The former prime minister has expressed her fears about possible rigging at the forthcoming city corporation elections. The nation hopes, along with her, that the fairness of the elections will be maintained strictly by all. This entire matter of rigging, let the nation be reminded, would not be there if the Bangladesh Nationalist Party and its leaders had not initiated the process of questionable voting practices. The Yes-No referendum organized by General Zia in April 1977 comes to mind. So do the stealing of votes at the Magura bye-election of 1994 and the general elections minus voters of February 1996 during the BNP regime. But, of course, none of this history is ever referred to by Begum Zia or her loyalists.
The BNP chief's press conference yesterday brought into the public domain issues of a more serious, indeed extremely grave import. The former prime minister openly asked voters to accept bribes from those who offered it to them, but then advised them to cast their votes in accordance with their conscience. That advice raises some clear and worrying ethical questions. In the first place, asking voters to accept bribe money is tantamount to telling them that such corrupt practices are all right, especially when the advice comes from an individual who has been head of government more than once. In the second, even as she advised voters to keep their faith --- imaan --- intact, Begum Zia was sending out the message to them that being corrupt and being true to faith could be measured on the same scale or that the two were interchangeable. It was almost like asking a man to get drunk but not forget to offer prayers. Is it not a violation of the electoral code of conduct to ask voters to take money from candidates?

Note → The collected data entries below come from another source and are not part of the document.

/-- The vector engine of a lantern (R112-R139). -/
structure VEngine where
  /-- v0 to v63, 128 lanes of 64 bits with SAT bits and four int16 exponents [R112; reset R341: zero] -/
  regs    : List VReg
  /-- m0 to m7, one bit per lane [R112, R114; reset choice 0] -/
  masks   : List (BitVec 128)
  /-- a0 to a7, 64 bits [R112, R117; reset choice 0] -/
  addr    : List Nat
  /-- the running binding [R117; reset none] -/
  cur     : Option BindJob
  /-- chain index whose tables are loaded [R127; reset none] -/
  tabOf   : Option Nat
  /-- the loaded function tables [R127; reset empty] -/
  tables  : List FTable
  /-- number of the row in hand [R117; reset 0] -/
  row     : Nat
  /-- rows started so far, masked rows included [R117; reset 0] -/
  rowsRun : Nat
  /-- rows of the binding, known from its drain or its ROWS field [R117; reset 0] -/
  nrows   : Nat
  /-- instructions of the row not yet issued, when a load holds issue [R135; reset empty] -/
  todo    : List VIns
  /-- index of the next instruction [R136; reset 0] -/
  index   : Nat
  /-- the row in hand is an update row whose results are not stored yet [R238; reset false] -/
  unstored : Bool
  /-- the tail has run [R117; reset false] -/
  tailRun : Bool
  /-- element index of lane 0 in the row, none when LANE_STRIDE = 0 [R117; reset none] -/
  idx     : Option Nat
  /-- logical index step from lane to lane [R117; reset 0] -/
  lstride : Nat
  /-- merge entry base of the row [R117; reset 0] -/
  mbase   : Nat
  /-- flag word of the binding [R137; reset 0] -/
  flags   : BitVec 16
  /-- GTOP of the binding's sites [R208; reset -32768] -/
  gtop    : Int
  /-- GHALF [R208; reset 0] -/
  ghalf   : Bool
  /-- GSAT [R208; reset 0] -/
  gsat    : Bool
  /-- load queue of 16 rows [R135; reset empty] -/
  loadQ   : List VLoad
  /-- store queue of 16 rows [R115; reset empty] -/
  storeQ  : List VStore
  /-- tags of carrier-peer writes not yet answered by PEER_DONE [R119, R281; reset empty] -/
  peerTags : List Nat
  deriving DecidableEq, Repr

/-! ### DMA -/

/-- MOVE, decoded (R176). -/
structure MoveDesc where
  ring     : Bool
  shift    : Nat
  lane     : Nat
  step2    : Bool
  compress : Nat
  cfmt     : Fmt
  sreg     : Nat
  dreg     : Nat
  tensor   : Nat
  src      : Nat
  dst      : Nat
  slen     : Nat
  scnt     : Nat
  dstart   : Nat
  dlen     : Nat
  dcnt     : Nat
  sstride  : Nat
  dstride  : Nat
  idxBase  : Nat
  scaleS   : Nat
  scaleD   : Nat
  rsv      : Bool
  deriving DecidableEq, Repr

/-- MOVE3, decoded (R184). -/
structure Move3Desc where
  sreg  : Nat
  dreg  : Nat
  len   : Nat
  src   : Nat
  dst   : Nat
  c     : List Nat
  sstep : List Int
  dstep : List Int
  rsv   : Bool
  deriving DecidableEq, Repr
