-- ==== Sys2Proof/Machine/Recover.lean ====
section
/-! DEFINITION. Machine/Recover.lean: daymarks, compute resets, retirement of lanterns, router-only mode,
release of moorings and loss of power (R10, R11, R341 to R356, R410, R441). -/

namespace Sys2Proof.Machine

/-! ### The configuration record (R440, R441) -/

/-- The copy of the configuration record in use. -/
def configRec (s : State) : ConfigRec := if s.flash.use1 then s.flash.rec1 else s.flash.rec0

/-- Change the field part: the other copy takes it with GEN raised by one, and is then in use (R441). -/
def setConfig (s : State) (f : ConfigRec → ConfigRec) : State :=
  let r := { f (configRec s) with gen := (configRec s).gen + 1, factoryOk := true, fieldOk := true }
  if s.flash.use1 then modFlash s (fun x => { x with rec0 := r, use1 := false })
  else modFlash s (fun x => { x with rec1 := r, use1 := true })

/-! ### Daymarks (R345) -/

/-- The next value of a daymark: one more, skipping 0 (R345). -/
def nextDaymark (d : Nat) : Nat := if (d + 1) % 2 ^ 32 = 0 then 1 else (d + 1) % 2 ^ 32

/-- A domain's daymark stepped. -/
def stepDaymark (s : State) : Domain → State
  | .lantern l => modLantern s l (fun x => { x with daymark := nextDaymark x.daymark })
  | .tower t => modTower s t (fun x => { x with daymark := nextDaymark x.daymark })
  | .shore c => modShore s c (fun x => { x with daymark := nextDaymark x.daymark })
  | .keeper => modKeeper s (fun k => { k with daymark := nextDaymark k.daymark })
  | .mooring id => modMooring s id (fun m => { m with daymark := nextDaymark m.daymark })

/-- Time of the last advance of a domain's daymark, if any. -/
def lastAdvance (s : State) (d : Domain) : Option Nat :=
  (s.keeper.lastAdv.find? (fun p => p.1 == d)).map (·.2)

/-- May a daymark advance now: 1 ms has passed since its last advance (R345)? -/
def mayAdvance (s : State) (d : Domain) : Bool :=
  match lastAdvance s d with
  | none => true
  | some t => decide (t + 1000000 ≤ nowNs s)

/-- Note that a domain's daymark has advanced now. -/
def noteAdvance (s : State) (d : Domain) : State :=
  modKeeper s (fun k => { k with lastAdv := (d, nowNs s) :: k.lastAdv.filter (fun p => p.1 != d) })

/-- Advance a daymark now and note when. -/
def advanceNow (s : State) (d : Domain) : State := noteAdvance (stepDaymark s d) d

/-- Advance a daymark, or owe the advance until 1 ms has passed (R345): the reset that asks for it goes no further until
then. -/
def advanceDaymark (s : State) (d : Domain) : State :=
  if mayAdvance s d && !s.keeper.owed.contains d then advanceNow s d
  else modKeeper s (fun k => { k with owed := k.owed ++ [d] })

/-- An owed advance takes place once 1 ms has passed. -/
def advanceOwed (s : State) (d : Domain) : State :=
  if s.keeper.owed.contains d && mayAdvance s d then
    modKeeper (advanceNow s d) (fun k => { k with owed := k.owed.erase d })
  else s

/-- dm_compare of R346. -/
inductive DmOrder where
  | equal | older | newer
  deriving DecidableEq, Repr

def dmCompare (p c : Nat) : DmOrder :=
  let d := (c + 2 ^ 32 - p % 2 ^ 32) % 2 ^ 32
  if d = 0 then .equal else if d ≤ 2 ^ 31 then .older else .newer

/-! ### Lanterns losing their work -/

/-- The registers of a channel as a program starts (R175): all zero, no LOOP entered (R181). -/
def clearChanRegs (x : DmaChan) : DmaChan :=
  { x with pc := 0, base := [0, 0, 0, 0], loff := 0, woff := 0, ioff := 0, reps := [], waiting := false,
           signalling := false }

/-- A lantern whose engines have dropped everything in hand (R342, R343). -/
def dropWork (x : Lantern) : Lantern :=
  { x with running := false, waiting := false, holding := false, updHold := false, lensQ := [], loading := none,
           drainQ := [], bindQ := [], coll := [], collHeld := [], filling := false,
           vec := { x.vec with cur := none, todo := [], loadQ := [], storeQ := [], peerTags := [] },
           dma := x.dma.map (fun c => { clearChanRegs c with queue := [], flights := [] }) }

/-- The modes of a lantern's channels change where no program is queued (R172). The spec names the modes and says when the
Keeper may change one, not when it does (DESIGN CHOICE, notes/assumptions/37.md). -/
def setModes (md : ChanMode) (x : Lantern) : Lantern :=
  { x with dma := x.dma.map (fun c => if c.queue.isEmpty then { c with mode := md } else c) }

/-- A lantern after the scan and clear phases of a compute reset (R91, R341): engines, registers, tables,
flags, counters of the step and accumulators as at reset; identity, store, telemetry and daymark kept. -/
def clearLantern (x : Lantern) : Lantern :=
  let y := dropWork x
  { y with pc := 0, endIssued := false, endRetired := false, events := List.replicate 16 0, passesRead := 0,
           tile := none, shadow := none, lensStep := 0, heldSteps := 0, lensNow := 0, passStart := 0, loadEnd := 0, emptyFrom := 0,
           lastMode := (false, false), acc := [], accTag := [], grad := [], gradTag := [],
           vec := VEngine.reset, collCnt := [], sampled := [0, 0, 0], still := [0, 0, 0, 0], waits := [0, 0, 0],
           beacon := [0, 0, 0],
           dma := y.dma.map (fun c => { DmaChan.reset with mode := c.mode, counters := c.counters }) }
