-- ==== Sys2Proof/Machine/Flags.lean ====
section
/-! DEFINITION. Machine/Flags.lean: the flag word of a binding (R137). -/

namespace Sys2Proof.Machine

/-- Bits of the flag word (R137). -/
def flSat : Nat := 0
def flUnf : Nat := 1
def flOvf : Nat := 2
def flInx : Nat := 3
def flAddr : Nat := 4
def flTcl : Nat := 5

/-- A flag word with bit k set where b holds: flags are sticky (R137). -/
def orFlag (w : BitVec 16) (k : Nat) (b : Bool) : BitVec 16 := if b then w ||| (1#16 <<< k) else w

/-- Raise a flag of the running binding. -/
def raiseFlag (v : VEngine) (k : Nat) (b : Bool) : VEngine := { v with flags := orFlag v.flags k b }

/-- The O and I bits of records that reached the engine (R105, R118, R130, R134). -/
def raiseRecs (v : VEngine) (rs : List Rec) : VEngine :=
  raiseFlag (raiseFlag v flOvf (rs.any (·.o))) flInx (rs.any (·.i))

end Sys2Proof.Machine
end

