/-- The binding that gives a user chain of an update its address registers: the first binding of the bundle that
names the chain. R251 speaks of "the binding" and names none (DESIGN CHOICE, notes/assumptions/36.md). -/
def userBinding (p : Parsed) (chain : Nat) : Option Binding := p.bindings.find? (fun b => b.chain == chain)

/-- Address registers through which an instruction stores, with its row size for each. -/
def storeRegs (i : VIns) : List (Nat × Nat) :=
  let n := i.f.imm.toNat
  if i.op = 0x69 then [(bits n 2 0, 4 * blockBytes (fmtOf (bits n 7 6))), (bits n 5 3, 4)]
  else if i.op = 0x6B then [(bits n 2 0, 1024)]
  else if i.op = 0x6D then [(bits n 2 0, 2048)]
  else []

/-- May a store of a user chain reach PARAM or a named state, whatever the placement (R251): does it meet the first block of
the array in the one row and the tail that every replica with work runs? The shard's size and the number of rows are known
only at placement, where userMeets makes the check in full. -/
def userReaches (p : Parsed) (u : UpdDesc) : Bool :=
  match p.chains[u.chain]?, userBinding p u.chain with
  | some c, some b =>
    (insOfChain c).any (fun i => (storeRegs i).any (fun k =>
      let a := b.abase.getD k.1 0
      match refTensor p a with
      | none => false
      | some id =>
        (id == u.param || (namedStates u).contains id) &&
        (let lim : Nat := if bit a 60 then 1 else blockBytes .b32
         let r := storeReach b 1 k.1 (bits i.f.imm.toNat 23 9) k.2
         decide (r.1 < lim) && decide (0 < r.2))))
  | _, _ => false

def updOk (p : Parsed) (i : Nat) (u : UpdDesc) : Bool :=
  let t (id : Nat) : Option Tensor := tensorById p.tensors id
  let isTraining := training p
  u.rsv && (decide (1 ≤ u.cls) && decide (u.cls ≤ 4) || u.cls == 0x0F) && decide (updPart u ≠ 3) &&
  (u.cls == 3 || updPart u == 0) && p.groups.any (fun g => g.group == u.group) &&
  (match t u.param, t u.grad with
    | some m, some g =>
      decide (m.kind = 3) && decide (m.fmt = 3) && decide (g.kind = 8) && decide (g.fmt = 4) && decide (dimsOf g = dimsOf m) &&
      statesOk p u m &&
      (u.touch == 0xFFFFFFFF || (match t u.touch with
        | none => false
        | some x => decide (x.fmt = 5) && !(isTraining && decide (x.kind = 1)))) &&
      (if bit u.flags 1 then (match t u.stats with
        | none => false
        | some x => decide (x.kind = 10) && decide (x.fmt = 5) && decide (2048 * updReplicas p i ≤ elemsOf x))
       else u.stats == 0xFFFFFFFF)
    | _, _ => false) &&
  (p.updates.zipIdx.all (fun q => decide (q.2 = i) || q.1.param != u.param ||
    (u.cls == 3 && q.1.cls == 3 && updPart u != 0 && updPart q.1 != 0 && updPart u != updPart q.1))) &&
  (u.cls != 3 || partsInOrder p u) &&
  (if u.cls = 0x0F then decide (u.chain < p.chains.length) && !userReaches p u else decide (u.chain = 0))

/-- The part of its template in which entries [a, a + n) of a role stand, if they stand in one (R206). -/
def partOf (r : Role) (a n : Nat) : Option Nat :=
  if a + n ≤ r.pre then some 0
  else if r.pre ≤ a ∧ a + n ≤ r.pre + r.unitLen then some 1
  else if r.pre + r.unitLen ≤ a ∧ a + n ≤ r.pre + r.unitLen + r.post then some 2
  else none

def rangesMeet (a n b m : Nat) : Bool := decide (0 < n) && decide (0 < m) && decide (a < b + m) && decide (b < a + n)

def ladderOk (p : Parsed) (i : Nat) (d : LadderRec) : Bool :=
  d.rsv && decide (d.rmin ≤ d.rung0) && decide (d.rung0 ≤ d.rmax) && decide (d.rmax ≤ 7) &&
  (decide (d.rmin < 4) || decide (d.count8 = 0)) && (decide (4 ≤ d.rmax) || decide (d.count16 = 0)) &&
  (tensorById p.tensors d.tensor).isSome &&
  (match p.roles.find? (fun r => r.role == d.role) with
    | none => false
    | some r =>
      (decide (d.count8 = 0) || (partOf r d.first8 d.count8).isSome) &&
      (decide (d.count16 = 0) || (partOf r d.first16 d.count16).isSome) &&
      (decide (d.count8 = 0) || decide (d.count16 = 0) || decide (partOf r d.first8 d.count8 = partOf r d.first16 d.count16))) &&
  !rangesMeet d.first8 d.count8 d.first16 d.count16 &&
  p.ladders.zipIdx.all (fun q => decide (q.2 = i) ||
    ((q.1.tensor != d.tensor || (q.1.rung0 == d.rung0 && q.1.rmin == d.rmin && q.1.rmax == d.rmax && q.1.role != d.role)) &&
     (q.1.role != d.role || !([(q.1.first8, q.1.count8), (q.1.first16, q.1.count16)].any (fun x =>
       rangesMeet x.1 x.2 d.first8 d.count8 || rangesMeet x.1 x.2 d.first16 d.count16)))))

/-- Distinct elements of a list. -/
def distinct (l : List Nat) : List Nat := l.foldl (fun a x => if a.contains x then a else a ++ [x]) []

/-- Check 7 on section 0x08, record by record: the response names the entry of the section (R157, R206, R236). -/
def checkSec8 (img : List Byte) (p : Parsed) : Option LoadErr :=
  let sec := secOf img 8
  let recs := recordsOf sec.1 sec.2
  firstErr recs (fun i bs =>
    let k := leAt bs 0 2
    let j := ((recs.take i).filter (fun r => leAt r 0 2 == k)).length
    errIf (!recordSound bs || !(match k with
      | 1 => updOk p j (updOf bs)
      | 2 => groupOk p (groupOf bs)
      | 3 => curveOk p (curveOf bs)
      | _ => ladderOk p j (ladderOf bs) && decide ((distinct ((p.ladders.take (j + 1)).map (·.tensor))).length ≤ 504))) 7 8 i)

/-! ### Check 8: templates (R153, R197) -/

/-- Entries of the section that an entry's ARG indexes, none where ARG is no index. -/
def argLimit (p : Parsed) (kind : Nat) : Option Nat :=
  if kind = 1 then some p.lens.length else if kind = 2 then some p.bindings.length else if kind = 3 then some p.dma.length
  else if kind = 5 then some p.colls.length else if kind = 7 then some p.updates.length else none

def schedOk (p : Parsed) (e : SchedEntry) : Bool :=
  decide (e.kind ≤ 7) && decide (e.phase ≤ 4) &&
  (if e.kind = 3 then decide (e.chan ≤ 3) else e.kind == 4 || decide (e.chan = 0)) &&
  (match argLimit p e.kind with
    | some n => decide (e.arg < n)
    | none => true)

/-- Checks 1 and 2 of R197: which fails, and the entry. -/
def holdErr (r : Role) : Option (Nat × Nat) :=
  let holds := (List.range r.entries.length).filter (fun k => (r.entries[k]?).any (fun e => e.kind == 6))
  match holds with
  | [] => if trainingRole r then some (1, 0) else none
  | [h] =>
    if r.pre ≤ h then some (1, h)
    else (findIdx (fun e => decide (1 ≤ e.phase) && decide (e.phase ≤ 3)) (r.entries.take h)).map (fun k => (2, k))
  | _ :: h :: _ => some (1, h)

/-- The ladders of a bundle, by the first record of each gradient tensor: the records of one tensor for several roles
carry the same rungs (R206). A mooring's ladders and a verdict's entries stand in this order. -/
def ladderRecs (p : Parsed) : List LadderRec :=
  (p.ladders.zipIdx.filter (fun q => !(p.ladders.take q.2).any (fun d => d.tensor == q.1.tensor))).map (·.1)

/-- The number of a tensor's ladder. -/
def ladderIdx (p : Parsed) (tensor : Nat) : Option Nat := findIdx (fun d => d.tensor == tensor) (ladderRecs p)

/-- The ladder that governs a binding: its TENSOR is laddered and its chain has a site (R207). -/
def laddered (p : Parsed) (bi : Nat) : Option Nat :=
  match p.bindings[bi]? with
  | none => none
  | some b =>
    if (insOfChain (p.chains.getD b.chain ⟨[], [], [], 0, false⟩)).any (isSite 2) then
      ladderIdx p b.tensor
    else none

/-- Check 3 of R197: the first entry that fails it. -/
def phaseErr (p : Parsed) (r : Role) : Option (Nat × Nat) :=
  (findIdx (fun e => e.kind == 2 && (laddered p e.arg).isSome && e.phase != 1) r.entries).map (fun k => (3, k))

/-- Does a laddered binding share its chain with an earlier one of another laddered tensor (check 4 of R197)? -/
def mixesTensors (p : Parsed) (i : Nat) : Bool :=
  (laddered p i).isSome && (List.range i).any (fun j => (laddered p j).isSome &&
    (match p.bindings[i]?, p.bindings[j]? with
    | some a, some b => a.chain == b.chain && a.tensor != b.tensor
    | _, _ => false))
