/-- Record by record sums. -/
def paddAll (a b : List Rec) : List Rec := (a.zip b).map (fun p => padd p.1 p.2)

/-- A partial sum arrives (R295, R296). -/
def reduceArrive (l : Nat) (m : Mooring) (b : Bundle) (st : CStage) (r : CRun) (q : CPiece) (p : Packet) : CRun :=
  match ownPartials r.s l m b r.c q.e q.n with
  | .error x => failRun r l x
  | .ok own =>
    let arr := payloadRecs 4 q.n (fun _ => 32) p.payload
    let pass (to_ : Nat × Bool) : CRun := sendEach l m st r [to_] q.pos (recsPayload (paddAll arr own))
    match st.start with
    | none =>
      if st.me = q.chunk then formResult l m b r q.e (paddAll arr own) else pass (ringNext st q.lower, q.lower)
    | some _ =>
      let mine := linePos st st.me
      let owner := linePos st q.chunk
      if mine < owner then pass (atPos st (mine + 1), true)
      else if owner < mine then pass (atPos st (mine - 1), false)
      else
        let below := decide (0 < mine) && decide (p.src = axisNode r.s m st.axis (atPos st (mine - 1)))
        let empty := List.replicate q.n Rec.empty
        let other := r.c.sides.find? (fun x => x.1 == q.pos && x.2.1 != below)
        let finish (lo hi : List Rec) (r : CRun) : CRun := formResult l m b r q.e (paddAll (paddAll lo hi) own)
        if mine = 0 then finish empty arr r
        else if mine + 1 = st.n then finish arr empty r
        else match other with
          | some o => finish (if below then arr else o.2.2) (if below then o.2.2 else arr)
              (updInst r l (fun c => { c with sides := c.sides.erase o }))
          | none => updInst r l (fun c => { c with sides := c.sides ++ [(q.pos, below, arr)] })

/-! ### Gathers and broadcasts (R299, R301) -/

/-- The members that a packet leaves its owner for. -/
def ownerSends (st : CStage) (lower : Bool) : List (Nat × Bool) :=
  match st.start with
  | none => [(ringNext st lower, lower)]
  | some _ =>
    let mine := linePos st st.me
    (if mine + 1 < st.n then [(atPos st (mine + 1), true)] else []) ++ (if 0 < mine then [(atPos st (mine - 1), false)] else [])

/-- The members that send this one a packet of a gather or a broadcast: its neighbour on the owner's side. -/
def gatherFrom (st : CStage) (q : CPiece) : List Nat :=
  if st.me = q.chunk then []
  else match st.start with
    | none => [ringBack st q.lower]
    | some _ =>
      let mine := linePos st st.me
      if linePos st q.chunk < mine then [atPos st (mine - 1)] else [atPos st (mine + 1)]

/-- The member that a packet is passed on to, if any: it goes past every other member. -/
def passOn (s : State) (m : Mooring) (st : CStage) (owner : Nat) (lower : Bool) (src : Nat) : List (Nat × Bool) :=
  match st.start with
  | none => if ringNext st lower = owner then [] else [(ringNext st lower, lower)]
  | some _ =>
    let mine := linePos st st.me
    if 0 < mine ∧ src = axisNode s m st.axis (atPos st (mine - 1)) then
      (if mine + 1 < st.n then [(atPos st (mine + 1), true)] else [])
    else if 0 < mine then [(atPos st (mine - 1), false)] else []

/-- A packet of a gather or a broadcast arrives: written and passed on. -/
def gatherArrive (l : Nat) (m : Mooring) (st : CStage) (r : CRun) (q : CPiece) (p : Packet) : CRun :=
  let r1 := writeData l r (stageFmt r.c.desc st) r.c.desc.dst r.c.dstScale q.e q.n p.payload
  if r1.ok then sendEach l m st r1 (passOn r1.s m st q.chunk q.lower p.src) q.pos p.payload else r1

/-- Is a stage the first of its collective that moves data as it is? -/
def firstMove (s : State) (m : Mooring) (c : CollInst) : Bool :=
  decide (c.stage = 0) || ((collStages s m c.desc).getD (c.stage - 1) CStage.blank).kind == 1

/-- Is this module the root of a broadcast? -/
def amRoot (s : State) (m : Mooring) (d : CollDesc) : Bool :=
  decide ((roleSpan s m.desc (positionOf m.subs (selfNode s)) d.role).2 = d.peer.toNat)

/-- Send one packet of this member's own chunk: from the source, which it also writes to its own place, or from what
it holds at the destination. -/
def ownSend (l : Nat) (m : Mooring) (st : CStage) (r : CRun) (q : CPiece) : CRun :=
  if !r.ok then r
  else
    let c := r.c
    let fmt := stageFmt c.desc st
    let fromSrc := (c.desc.op == 2 && firstMove r.s m c) || (c.desc.op == 4 && amRoot r.s m c.desc)
    let at_ := if c.desc.op = 2 then q.e - ownFirst r.s m c.desc else q.e
    let got := if fromSrc then readData r.s l c fmt c.desc.src c.srcScale at_ q.n
      else readData r.s l c fmt c.desc.dst c.dstScale q.e q.n
    match got with
    | .error x => failRun r l x
    | .ok bs =>
      let r1 := if fromSrc then writeData l r fmt c.desc.dst c.dstScale q.e q.n bs else r
      if r1.ok then sendEach l m st r1 (ownerSends st q.lower) q.pos bs else r1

Politicians grow in office --- and out of it as well. They are expected to serve as beacons to the societies they aspire to provide leadership to. They are expected to abide by norms and rules and conventions. When yesterday the BNP Chairperson made a direct appeal to voters to cast their ballots in favour of the candidates from her party, she chose not to remember that the city corporation elections were non-party. More importantly, by soliciting votes for her people, she made sure that her demand for a level playing field was itself being undermined by her. She spoke for her candidates, but the same was absent in the case of candidates coming from the Awami League, the Jatiya Party and other organizations. Neither Sheikh Hasina nor her ministers were able to seek votes for their candidates. General Ershad and his party leaders stayed away from such electioneering. They were all upholding the electoral code of conduct. Begum Zia wasn't. What lessons should one to draw from such deliberate violations of the rules of the game? The answer is simple, which is that the BNP chief is free to flout the rules but everyone else must abide by them. She can even ignore court orders to demonstrate her 'uncompromising' leadership. Is she above the law?
One last word. It is quite understandable that as a mother Begum Zia will grieve for her dead child, an emotion she demonstrated naturally yesterday. But she showed absolutely no regret, demonstrated not a bit of contrition, had not a single word of sympathy, for the scores of citizens who have died as a consequence of her blockade and hartal agitation.
That is not what one expects of a former prime minister. When a leading politician goes into denial mode, into manifest tribalism, there is a clear conclusion to be drawn: her politics has shrunk and is no more geared to the welfare of the nation.
Hence, people must give their mandate through ballots to reply to Begum Zia and her BNP-Jamaat politics of petrol bombs, violence and arson.